A professor from the University of Guelph's food institue says Canada's dairy sector could be losing more than first announced under the Trans Pacific Partnership Agreement.

Professor of Distribution and Food Policy, Sylvain Charlebois says he was surprised to see not only fluid milk included in the deal, but also yogurt, cheese, and processed products. He says with this in mind, the market loss would be closer to four percent, rather than three point two-five percent, as previously announced.

"If they compare a metric ton of fluid milk with a metric ton of mozzarella because mozzarella you need eight litres of milk to produce one kilo of mozzarella. So, you are actually talking about two very different things . I don't know how they came up with the three point two-five  percent at this time."

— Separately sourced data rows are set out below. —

-- ==== Sys2Proof/Laws/Computes.lean ====
section
/-! SUPPORT. From the description of an instruction that only writes registers to what it computes. -/

namespace Sys2Proof.Machine

open Sys2Proof

/-! ### Index registers that advance (R175) -/

theorem nodup_dedup_aux [DecidableEq α] (l acc : List α) (h : acc.Nodup) :
    (l.foldl (fun acc a => if a ∈ acc then acc else a :: acc) acc).Nodup := by
  induction l generalizing acc with
  | nil => exact h
  | cons a r ih =>
    rw [List.foldl_cons]
    split
    · exact ih _ h
    · rename_i hn; exact ih _ (List.nodup_cons.2 ⟨hn, h⟩)
theorem nodup_dedup [DecidableEq α] (l : List α) : (dedup l).Nodup := by
  unfold dedup; exact List.nodup_reverse.2 (nodup_dedup_aux l [] List.nodup_nil)

theorem mem_lanesOf (m : DWord) (l : Nat) : l ∈ lanesOf m ↔ l < 64 ∧ m.getLsbD l = true := by
  simp [lanesOf, lanes, List.mem_filter]
theorem lanesOf_lt {m : DWord} {l : Nat} (h : l ∈ lanesOf m) : l < 64 := ((mem_lanesOf m l).1 h).1
theorem nodup_lanesOf (m : DWord) : (lanesOf m).Nodup := by
  unfold lanesOf lanes; exact List.Nodup.filter _ List.nodup_range

/-- One index register advanced in a list of lanes. -/
theorem rdX_incLanes (n : Nat) (ls : List Nat) (f : Flight) (hl : ∀ l ∈ ls, l < 64) (hd : ls.Nodup) (m k : Nat) (hk : k < 64) :
    (ls.foldl (fun f l => f.wrX n l (postInc (f.rdX n l))) f).rdX m k = if m = n ∧ k ∈ ls then postInc (f.rdX m k) else f.rdX m k := by
  induction ls generalizing f with
  | nil => simp
  | cons a r ih =>
    obtain ⟨ha, hr⟩ := List.nodup_cons.1 hd
    have hal : a < 64 := hl a (List.mem_cons_self ..)
    rw [List.foldl_cons, ih _ (fun l h => hl l (List.mem_cons_of_mem _ h)) hr, Flight.rdX_wrX _ _ _ _ _ _ hal hk]
    by_cases hm : m = n
    · subst hm
      by_cases hka : k = a
      · subst hka; simp [ha]
      · simp [hka]
    · simp [hm]

theorem foldl_exm (u : Flight → Nat → Flight) (h : ∀ f a, (u f a).exm = f.exm) (l : List Nat) (f : Flight) : (l.foldl u f).exm = f.exm :=
  foldl_same Flight.exm u h l f

theorem rdX_postIncs (f : Flight) (os : List Opnd) (m k : Nat) (hk : k < 64) :
    (f.postIncs os).rdX m k = (stepX f os m k).getD (f.rdX m k) := by
  have key : ∀ (ns : List Nat) (g : Flight), ns.Nodup → g.exm = f.exm →
      (ns.foldl (fun f n => (lanesOf f.exm).foldl (fun f l => f.wrX n l (postInc (f.rdX n l))) f) g).rdX m k =
        if m ∈ ns ∧ f.exm.getLsbD k = true then postInc (g.rdX m k) else g.rdX m k := by
    intro ns
    induction ns with
    | nil => intro g _ _; simp
    | cons n r ih =>
      intro g hd he
      obtain ⟨hn, hr⟩ := List.nodup_cons.1 hd
      rw [List.foldl_cons, ih _ hr]
      · rw [rdX_incLanes n _ g (fun l h => lanesOf_lt h) (nodup_lanesOf _) m k hk]
        simp only [mem_lanesOf, he]
        by_cases hm : m = n
        · subst hm; simp [hn, hk]
        · simp [hm]
      · rw [foldl_same Flight.exm (fun f l => f.wrX n l (postInc (f.rdX n l))) (fun _ _ => rfl), he]
  unfold Flight.postIncs
  rw [key _ f (show (incremented os).Nodup from nodup_dedup _) rfl]
  unfold stepX
  split <;> rfl

theorem postIncs_congr (f g : Flight) (os : List Opnd) (hx : f.x = g.x) (he : f.exm = g.exm) : (f.postIncs os).x = (g.postIncs os).x := by
  have inner : ∀ (n : Nat) (ls : List Nat) (f g : Flight), f.x = g.x → f.exm = g.exm →
      (ls.foldl (fun f l => f.wrX n l (postInc (f.rdX n l))) f).x = (ls.foldl (fun f l => f.wrX n l (postInc (f.rdX n l))) g).x ∧
      (ls.foldl (fun f l => f.wrX n l (postInc (f.rdX n l))) f).exm = (ls.foldl (fun f l => f.wrX n l (postInc (f.rdX n l))) g).exm := by
    intro n ls
    induction ls with
    | nil => intro f g h1 h2; exact ⟨h1, h2⟩
    | cons a r ih =>
      intro f g h1 h2
      simp only [List.foldl_cons]
      refine ih _ _ ?_ ?_
      · simp only [Flight.wrX, Flight.rdX, h1]
      · exact h2
  unfold Flight.postIncs
  generalize incremented os = ns
  induction ns generalizing f g with
  | nil => exact hx
  | cons n r ih =>
    simp only [List.foldl_cons]
    rw [he]
    obtain ⟨h1, h2⟩ := inner n (lanesOf g.exm) f g hx he
    exact ih _ _ h1 h2

theorem counted_x (d : Desc) (f v : Flight) (afb : Nat) : (f.counted d v afb).x = (f.postIncs d.opnds).x := by
  unfold Flight.counted
  dsimp only
  have h : ∀ (os : List Opnd) (g : Flight), (countWrites g afb d.cc v os).x = g.x ∧ (countWrites g afb d.cc v os).exm = g.exm := by
    intro os
    induction os with
    | nil => intro g; exact ⟨rfl, rfl⟩
    | cons o r ih =>
      intro g
      unfold countWrites
      have hw : ∀ (f : Flight) (n : Nat) (c : BitVec 2), (f.writeCount n c).x = f.x ∧ (f.writeCount n c).exm = f.exm := by
        intro f n c; unfold Flight.writeCount; split <;> simp
      obtain ⟨h1, h2⟩ := ih (if o.writes then (o.vregs v afb).foldl (fun f n => f.writeCount n (o.newCount d.cc)) g else g)
      rw [h1, h2]
      split
      · exact ⟨foldl_same Flight.x _ (fun f n => (hw f n _).1) _ _, foldl_same Flight.exm _ (fun f n => (hw f n _).2) _ _⟩
      · exact ⟨rfl, rfl⟩
  obtain ⟨h1, h2⟩ := h d.opnds (match countReads v afb d.opnds f.counts with | .ok m => f.setCounts m | .error _ => f)
  refine postIncs_congr _ _ _ (h1.trans ?_) (h2.trans ?_) <;> split <;> rfl

/-! ### Reading registers of alike flights -/

theorem rdV_writes_congr (ws : List RegWrite) (f g : Flight) (n l : Nat) (hl : l < 64) (h : f.rdV n l = g.rdV n l) :
    (ws.foldl Flight.regWrite f).rdV n l = (ws.foldl Flight.regWrite g).rdV n l := by
  induction ws generalizing f g with
  | nil => exact h
  | cons w r ih => exact ih _ _ (by rw [rdV_regWrite _ _ _ _ hl, rdV_regWrite _ _ _ _ hl, h])
theorem rdX_writes_congr (ws : List RegWrite) (f g : Flight) (n l : Nat) (hl : l < 64) (h : f.rdX n l = g.rdX n l) :
    (ws.foldl Flight.regWrite f).rdX n l = (ws.foldl Flight.regWrite g).rdX n l := by
  induction ws generalizing f g with
  | nil => exact h
  | cons w r ih => exact ih _ _ (by rw [rdX_regWrite _ _ _ _ hl, rdX_regWrite _ _ _ _ hl, h])
theorem rdS_writes_congr (ws : List RegWrite) (f g : Flight) (n : Nat) (h : f.rdS n = g.rdS n) :
    (ws.foldl Flight.regWrite f).rdS n = (ws.foldl Flight.regWrite g).rdS n := by
  induction ws generalizing f g with
  | nil => exact h
  | cons w r ih => exact ih _ _ (by rw [rdS_regWrite, rdS_regWrite, h])
theorem rdP_writes_congr (ws : List RegWrite) (f g : Flight) (n : Nat) (h : f.rdP n = g.rdP n) :
    (ws.foldl Flight.regWrite f).rdP n = (ws.foldl Flight.regWrite g).rdP n := by
  induction ws generalizing f g with
  | nil => exact h
  | cons w r ih => exact ih _ _ (by rw [rdP_regWrite, rdP_regWrite, h])

/-- No index register is written. -/
def NoX (ws : List RegWrite) : Prop := ∀ w ∈ ws, ∀ n, w.reg ≠ .x n

/-- Registers after the results of an instruction, given what its writes do to the flight it read. -/
theorem regs_after (f g : Flight) (ws : List RegWrite) (V : Nat → Nat → Option Word) (S P : Nat → Option DWord) (os : List Opnd)
    (hv : g.v = f.v) (hs : g.s = f.s) (hp : g.p = f.p) (hx : g.x = (f.postIncs os).x) (hn : NoX ws)
    (h : RegsAre f (ws.foldl Flight.regWrite f) V S P noV) : RegsAre f (ws.foldl Flight.regWrite g) V S P (stepX f os) := by
  refine ⟨fun n l hl => ?_, fun n => ?_, fun n => ?_, fun n l hl => ?_⟩
  · rw [← h.v n l hl]; exact rdV_writes_congr ws g f n l hl (by simp [Flight.rdV, hv])
  · rw [← h.s n]; exact rdS_writes_congr ws g f n (by simp [Flight.rdS, hs])
  · rw [← h.p n]; exact rdP_writes_congr ws g f n (by simp [Flight.rdP, hp])
  · rw [rdX_writes_none _ _ _ _ hl fun w hw hh => hn w hw n hh.1, ← rdX_postIncs f os n l hl]
    simp [Flight.rdX, hx]

/-! ### What it computes -/

theorem issued_moves (d : Desc) (f : Flight) (s : State) : MovesOn f (passed d f s) f.wordCount d.st s.clock := by
  rw [passed_eq]
  refine ⟨?_, ?_, ?_, ?_⟩
  · intro c hc; simp [Flight.advance, hc]
  · intro c hc; simp [Flight.advance, hc]
  · unfold Flight.advance; split <;> rfl
  · unfold Flight.advance; split <;> rfl

theorem moves_congr {f g h : Flight} {k st clock : Nat} (m : MovesOn f g k st clock) (e1 : h.pc = g.pc) (e2 : h.clause = g.clause)
    (e3 : h.seq = g.seq) (e4 : h.nextIssue = g.nextIssue) : MovesOn f h k st clock :=
  ⟨fun c hc => e1.trans (m.pc c hc), fun c hc => e2.trans (m.clause c hc), e3.trans m.seq, e4.trans m.stall⟩

/-- The state after an issue that changes only its flight. -/
theorem only_flight (s : State) (f g : Flight) (cls k : Nat) (n : Nat) (hf : s.flight? f.id = some f) (hg : g.id = f.id) :
    OnlyFlight s ((({ s with freeCtr := k, nextId := n } : State).takeSlot f cls).setFlight g) f g := by
  refine ⟨?_, ?_, ?_, ?_⟩
  · rw [State.flight?_setFlight, hg, if_pos rfl]
    show (s.flight? f.id).map _ = _
    rw [hf]; rfl
  · show replBy Flight.id s.flights g.id g = _; rw [hg]
  · rfl
  · intro a; rfl

/-- Index, place and registers of what result writes leave. -/
theorem deliver_regs (g : Flight) (ws : List RegWrite) (n clock pc : Nat) :
    (g.deliver ws n clock pc).v = (ws.foldl Flight.regWrite g).v ∧ (g.deliver ws n clock pc).s = (ws.foldl Flight.regWrite g).s ∧
    (g.deliver ws n clock pc).p = (ws.foldl Flight.regWrite g).p ∧ (g.deliver ws n clock pc).x = (ws.foldl Flight.regWrite g).x :=
  ⟨rfl, rfl, rfl, rfl⟩

/-- Result writes do not move the flight. -/
theorem writes_place (ws : List RegWrite) (g : Flight) :
    (ws.foldl Flight.regWrite g).pc = g.pc ∧ (ws.foldl Flight.regWrite g).clause = g.clause ∧ (ws.foldl Flight.regWrite g).seq = g.seq ∧
    (ws.foldl Flight.regWrite g).nextIssue = g.nextIssue := by
  have h (g : Flight) (w : RegWrite) : (g.regWrite w).pc = g.pc ∧ (g.regWrite w).clause = g.clause ∧ (g.regWrite w).seq = g.seq ∧
      (g.regWrite w).nextIssue = g.nextIssue := by
    unfold Flight.regWrite
    split
    · simp
    · simp
    · split <;> simp
    · simp
    · simp
    · simp
  exact ⟨foldl_same Flight.pc _ (fun g w => (h g w).1) ws g, foldl_same Flight.clause _ (fun g w => (h g w).2.1) ws g,
    foldl_same Flight.seq _ (fun g w => (h g w).2.2.1) ws g, foldl_same Flight.nextIssue _ (fun g w => (h g w).2.2.2) ws g⟩

/-- Result of register writes only. -/
structure PureOut (o : Out) : Prop where
  flags : o.flags = 0
  cnt : o.cnt = {}
  rng : o.rng = []
  dead : o.dead = 0
  plain : Plain o.writes
  noX : NoX o.writes

theorem account_pure (g : Flight) (o : Out) (h : PureOut o) : g.account o = g := by
  unfold Flight.account
  rw [h.flags, h.cnt, h.rng]
  rfl

theorem blank_passed (d : Desc) (f : Flight) (s : State) (hsb : d.sb = none) (hm : d.mints = false) :
    blankIssue (passed d f s) = blankIssue f := by
  rw [passed_eq, hsb, hm]
  unfold Flight.advance
  split <;> rfl

theorem computes_of {run : Run} {cls st : Nat} {os : List Opnd} {part : Flight → DWord} {when_ : State → Flight → Prop}
    {V : State → Flight → Nat → Nat → Option Word} {S P : State → Flight → Nat → Option DWord}
    (D : State → Desc) (hrun : ∀ s, run s = issue (D s) s) (hcls : ∀ s, (D s).cls = cls) (hst : ∀ s, (D s).st = st)
    (hos : ∀ s, (D s).opnds = os) (hpart : ∀ s f, (D s).part f = part f) (hlat : ∀ s, ∃ n, (D s).lat = .fixed n)
    (heff : ∀ s c t, (D s).eff c t = t) (hsb : ∀ s, (D s).sb = none) (hm : ∀ s, (D s).mints = false)
    (hfit : ∀ s f, Free s f cls os (part f) → when_ s f → Fits (D s) s f)
    (hres : ∀ s f, Free s f cls os (part f) → when_ s f → PureOut ((D s).res (ctxOf f) (midState (D s) f s)) ∧
      RegsAre f (((D s).res (ctxOf f) (midState (D s) f s)).writes.foldl Flight.regWrite f) (V s f) (S s f) (P s f) noV) :
    Computes run cls st os part when_ V S P := by
  intro s f h hw
  have h' : Free s f (D s).cls (D s).opnds ((D s).part f) := by rw [hcls, hos, hpart]; exact h
  obtain ⟨n, hl⟩ := hlat s
  obtain ⟨hp, hr⟩ := hres s f h hw
  set o := (D s).res (ctxOf f) (midState (D s) f s) with ho
  set p := passed (D s) f s with hpd
  obtain ⟨pid, pkind, -, -, pstep, pfstat, pv, ps, pp, -⟩ := passed_fields (D s) f s
  have hacc : p.account o = p := account_pure p o hp
  have hg : withFixed p o n s.clock f.pc = p.deliver o.writes n s.clock f.pc := by rw [withFixed, hacc]
  obtain ⟨dblank, did, -, -, dfstat⟩ := deliver_same p o.writes n s.clock f.pc hp.plain
  have hc := commit_fixed h' n hl o rfl hp.dead hp.plain (fun g => g) (fun g _ => heff s _ _) (fun g => ⟨rfl, rfl, rfl⟩) (by
    rw [hg, dfstat, pfstat]
    split <;> exact cross_self _)
  refine ⟨(({ s with freeCtr := s.freeCtr + freeStride } : State).takeSlot f cls).setFlight (p.deliver o.writes n s.clock f.pc),
    p.deliver o.writes n s.clock f.pc, ?_, ⟨?_, ?_⟩, ?_, ?_⟩
  · rw [hrun, issue_commit h' (hfit s f h hw), hc, hg, hcls]
  · exact only_flight s f _ cls _ s.nextId (here_of h) (did.trans pid)
  · have := issued_moves (D s) f s
    rw [hst] at this
    obtain ⟨w1, w2, w3, w4⟩ := writes_place o.writes p
    exact moves_congr this w1 w2 w3 w4
  · rw [dblank, hpd, blank_passed _ _ _ (hsb s) (hm s)]
  · have hx : p.x = (f.postIncs os).x := by rw [hpd, passed_eq, ← hos s, ← counted_x (D s) f f (s.afb f)]; simp
    have := regs_after f p o.writes (V s f) (S s f) (P s f) os pv ps pp hx hp.noX hr
    exact ⟨this.v, this.s, this.p, this.x⟩

end Sys2Proof.Machine
end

In terms of supply management, Charlebois says numbers on dairy don't add up to what former Prime Minister Stephen Harper announced during the election.

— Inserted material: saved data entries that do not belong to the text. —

-- ==== Sys2Proof/Laws/PerInstr.lean ====
section
/-! SUPPORT. Encoding and decoding: the fields of an encoded word read back, and for every instruction that decoding its encoded words gives
it back with the words after it. -/

namespace Sys2Proof

/-! ### Fields of a concatenation -/

theorem extract_append_high {m n k : Nat} (x : BitVec m) (y : BitVec n) (j : Nat) (h : n ≤ j) :
    (x ++ y).extractLsb' j k = x.extractLsb' (j - n) k := by
  apply BitVec.eq_of_getLsbD_eq
  intro i hi
  simp [BitVec.getLsbD_append, show ¬ (j + i < n) by omega, hi, show j + i - n = j - n + i by omega]

theorem extract_append_low {m n k : Nat} (x : BitVec m) (y : BitVec n) (j : Nat) (h : j + k ≤ n) :
    (x ++ y).extractLsb' j k = y.extractLsb' j k := by
  apply BitVec.eq_of_getLsbD_eq
  intro i hi
  simp [BitVec.getLsbD_append, show j + i < n by omega, hi]

theorem extract_whole {n : Nat} (x : BitVec n) : x.extractLsb' 0 n = x := by
  apply BitVec.eq_of_getLsbD_eq
  intro i hi
  simp [hi]

/-! ### Layouts read back -/

theorem decode_encShort (cls : Nat) (op : BitVec 6) (o : ShortOps) (rest : List Word) :
    ∃ w, encShort op o = [w] ∧ opOf w = op.toNat ∧ shortOps w = o ∧ decode cls (encShort op o ++ rest) = decodeShort cls w rest := by
  refine ⟨_, rfl, ?_, ?_, ?_⟩
  · unfold opOf
    simp (disch := omega) only [extract_append_high, extract_append_low, extract_whole, -Nat.reduceAdd, Nat.sub_self]
  · unfold shortOps
    simp (disch := omega) only [extract_append_high, extract_append_low, extract_whole, -Nat.reduceAdd, Nat.sub_self]
  · have h : (o.cc ++ o.st ++ o.b ++ o.a ++ o.d ++ op ++ 0#1).extractLsb' 0 1 = 0#1 := by
      simp (disch := omega) only [extract_append_low, extract_whole, -Nat.reduceAdd]
    simp only [encShort, List.cons_append, List.nil_append, decode]
    rw [if_neg (by rw [h]; decide)]

theorem decode_encImm (cls : Nat) (op : BitVec 6) (o : ImmOps) (rest : List Word) :
    ∃ w, encImm op o = [w] ∧ opOf w = op.toNat ∧ immOps w = o ∧ decode cls (encImm op o ++ rest) = decodeShort cls w rest := by
  refine ⟨_, rfl, ?_, ?_, ?_⟩
  · unfold opOf
    simp (disch := omega) only [extract_append_high, extract_append_low, extract_whole, -Nat.reduceAdd, Nat.sub_self]
  · unfold immOps
    simp (disch := omega) only [extract_append_high, extract_append_low, extract_whole, -Nat.reduceAdd, Nat.sub_self]
  · have h : (o.cc ++ o.st ++ o.imm ++ o.a ++ o.d ++ op ++ 0#1).extractLsb' 0 1 = 0#1 := by
      simp (disch := omega) only [extract_append_low, extract_whole, -Nat.reduceAdd]
    simp only [encImm, List.cons_append, List.nil_append, decode]
    rw [if_neg (by rw [h]; decide)]

/-- Word 0 of a long instruction. -/
theorem encWord0_fields (x : BitVec 1) (cc : BitVec 2) (st : BitVec 4) (a d : BitVec 9) (op : BitVec 6) :
    (encWord0 x cc st a d op).extractLsb' 0 1 = 1#1 ∧ opOf (encWord0 x cc st a d op) = op.toNat
      ∧ (encWord0 x cc st a d op).extractLsb' 31 1 = x ∧ (encWord0 x cc st a d op).extractLsb' 29 2 = cc
      ∧ (encWord0 x cc st a d op).extractLsb' 25 4 = st ∧ (encWord0 x cc st a d op).extractLsb' 16 9 = a
      ∧ (encWord0 x cc st a d op).extractLsb' 7 9 = d := by
  unfold encWord0 opOf
  refine ⟨?_, ?_, ?_, ?_, ?_, ?_, ?_⟩ <;>
    simp (disch := omega) only [extract_append_high, extract_append_low, extract_whole, -Nat.reduceAdd, Nat.sub_self]

theorem decode_two (cls : Nat) (w0 w1 : Word) (rest : List Word) (h : w0.extractLsb' 0 1 = 1#1) :
    decode cls ([w0, w1] ++ rest) = decodeLong cls w0 w1 rest := by
  simp only [List.cons_append, List.nil_append, decode]
  rw [if_pos h]

theorem decode_encLong (cls : Nat) (op : BitVec 6) (o : LongOps) (rest : List Word) :
    ∃ w0 w1, encLong op o = [w0, w1] ∧ opOf w0 = op.toNat ∧ longOps w0 w1 = o
      ∧ decode cls (encLong op o ++ rest) = decodeLong cls w0 w1 rest := by
  obtain ⟨cc, st, a, d, w1⟩ := o
  cases w1 with
  | lr resv mod fs rm c b =>
    obtain ⟨h0, hop, hx, hcc, hst, ha, hd⟩ := encWord0_fields 0#1 cc st a d op
    refine ⟨_, _, rfl, hop, ?_, decode_two _ _ _ _ h0⟩
    unfold longOps
    rw [hcc, hst, ha, hd, hx, if_neg (by decide)]
    simp (disch := omega) only [extract_append_high, extract_append_low, extract_whole, -Nat.reduceAdd, Nat.sub_self]
  | li imm =>
    obtain ⟨h0, hop, hx, hcc, hst, ha, hd⟩ := encWord0_fields 1#1 cc st a d op
    refine ⟨_, _, rfl, hop, ?_, decode_two _ _ _ _ h0⟩
    unfold longOps
    rw [hcc, hst, ha, hd, hx, if_pos rfl]

theorem decode_encMem (cls : Nat) (op : BitVec 6) (o : MemOps) (rest : List Word) :
    ∃ w0 w1, encMem op o = [w0, w1] ∧ opOf w0 = op.toNat ∧ memOps w0 w1 = o ∧ w0.extractLsb' 31 1 = 0#1
      ∧ decode cls (encMem op o ++ rest) = decodeLong cls w0 w1 rest := by
  obtain ⟨h0, hop, hx, hcc, hst, ha, hd⟩ := encWord0_fields 0#1 o.cc o.ty o.a o.d op
  refine ⟨_, _, rfl, hop, ?_, hx, decode_two _ _ _ _ h0⟩
  unfold memOps
  rw [hcc, hst, ha, hd]
  simp (disch := omega) only [extract_append_high, extract_append_low, extract_whole, -Nat.reduceAdd, Nat.sub_self]

theorem decode_encMat (cls : Nat) (op : BitVec 6) (o : MatOps) (rest : List Word) :
    ∃ w0 w1, encMat op o = [w0, w1] ∧ opOf w0 = op.toNat ∧ matOps w0 w1 = o ∧ w0.extractLsb' 31 1 = 0#1
      ∧ decode cls (encMat op o ++ rest) = decodeLong cls w0 w1 rest := by
  obtain ⟨h0, hop, hx, hcc, hst, ha, hd⟩ := encWord0_fields 0#1 o.cc o.st o.a o.d op
  refine ⟨_, _, rfl, hop, ?_, hx, decode_two _ _ _ _ h0⟩
  unfold matOps
  rw [hcc, hst, ha, hd]
  simp (disch := omega) only [extract_append_high, extract_append_low, extract_whole, -Nat.reduceAdd, Nat.sub_self]

theorem decode_encSync (cls : Nat) (op : BitVec 6) (o : SyncOps) (rest : List Word) :
    ∃ w0 w1, encSync op o = [w0, w1] ∧ opOf w0 = op.toNat ∧ syncOps w0 w1 = o ∧ w0.extractLsb' 31 1 = 0#1
      ∧ decode cls (encSync op o ++ rest) = decodeLong cls w0 w1 rest := by
  obtain ⟨h0, hop, hx, hcc, hst, ha, hd⟩ := encWord0_fields 0#1 o.cc o.st o.a o.d op
  refine ⟨_, _, rfl, hop, ?_, hx, decode_two _ _ _ _ h0⟩
  unfold syncOps
  rw [hcc, hst, ha, hd]
  simp (disch := omega) only [extract_append_high, extract_append_low, extract_whole, -Nat.reduceAdd, Nat.sub_self]

theorem decode_encCtl (cls : Nat) (op : BitVec 6) (o : CtlOps) (rest : List Word) :
    ∃ w0 w1, encCtl op o = [w0, w1] ∧ opOf w0 = op.toNat ∧ ctlOps w0 w1 = o ∧ w0.extractLsb' 31 1 = 0#1
      ∧ decode cls (encCtl op o ++ rest) = decodeLong cls w0 w1 rest := by
  obtain ⟨h0, hop, hx, hcc, hst, ha, hd⟩ := encWord0_fields 0#1 o.cc o.st o.a o.d op
  refine ⟨_, _, rfl, hop, ?_, hx, decode_two _ _ _ _ h0⟩
  unfold ctlOps
  rw [hcc, hst, ha, hd]
  simp (disch := omega) only [extract_append_high, extract_append_low, extract_whole, -Nat.reduceAdd, Nat.sub_self]

theorem decode_encBr (cls : Nat) (op : BitVec 6) (o : BrOps) (rest : List Word) :
    ∃ w0 w1, encBr op o = [w0, w1] ∧ opOf w0 = op.toNat ∧ brOps w0 w1 = o ∧ w0.extractLsb' 31 1 = 1#1
      ∧ decode cls (encBr op o ++ rest) = decodeLong cls w0 w1 rest := by
  obtain ⟨h0, hop, hx, hcc, hst, ha, hd⟩ := encWord0_fields 1#1 o.cc o.st o.a o.d op
  refine ⟨_, _, rfl, hop, ?_, hx, decode_two _ _ _ _ h0⟩
  unfold brOps
  rw [hcc, hst, ha, hd]
  simp (disch := omega) only [extract_append_high, extract_append_low, extract_whole, -Nat.reduceAdd, Nat.sub_self]

namespace Laws.Enc

/-- Decoding the encoded words of an instruction in a clause of its class gives it back, and leaves the words that follow. -/
def Statement (i : Instr) : Prop :=
  ∀ c, classOf i = some c → ∀ rest, decode c (encode i ++ rest) = .ok i rest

"So we varied our fourteen or fifteen different categories including soy milk, skim milk, cheeses like mozzarella, industrialized cheeses and yogurt. When you add all the numbers up, the metric ton, I just can't figure out how the government is actually coming up with the frequent three point two-five percent after five years."

Charlebois says the difference many not create a tsunami overnight, but it creates a breach in the fundamentals of supply management.

Charlebois says if you look at Canada's annual production, the market loss would be closer to four per cent.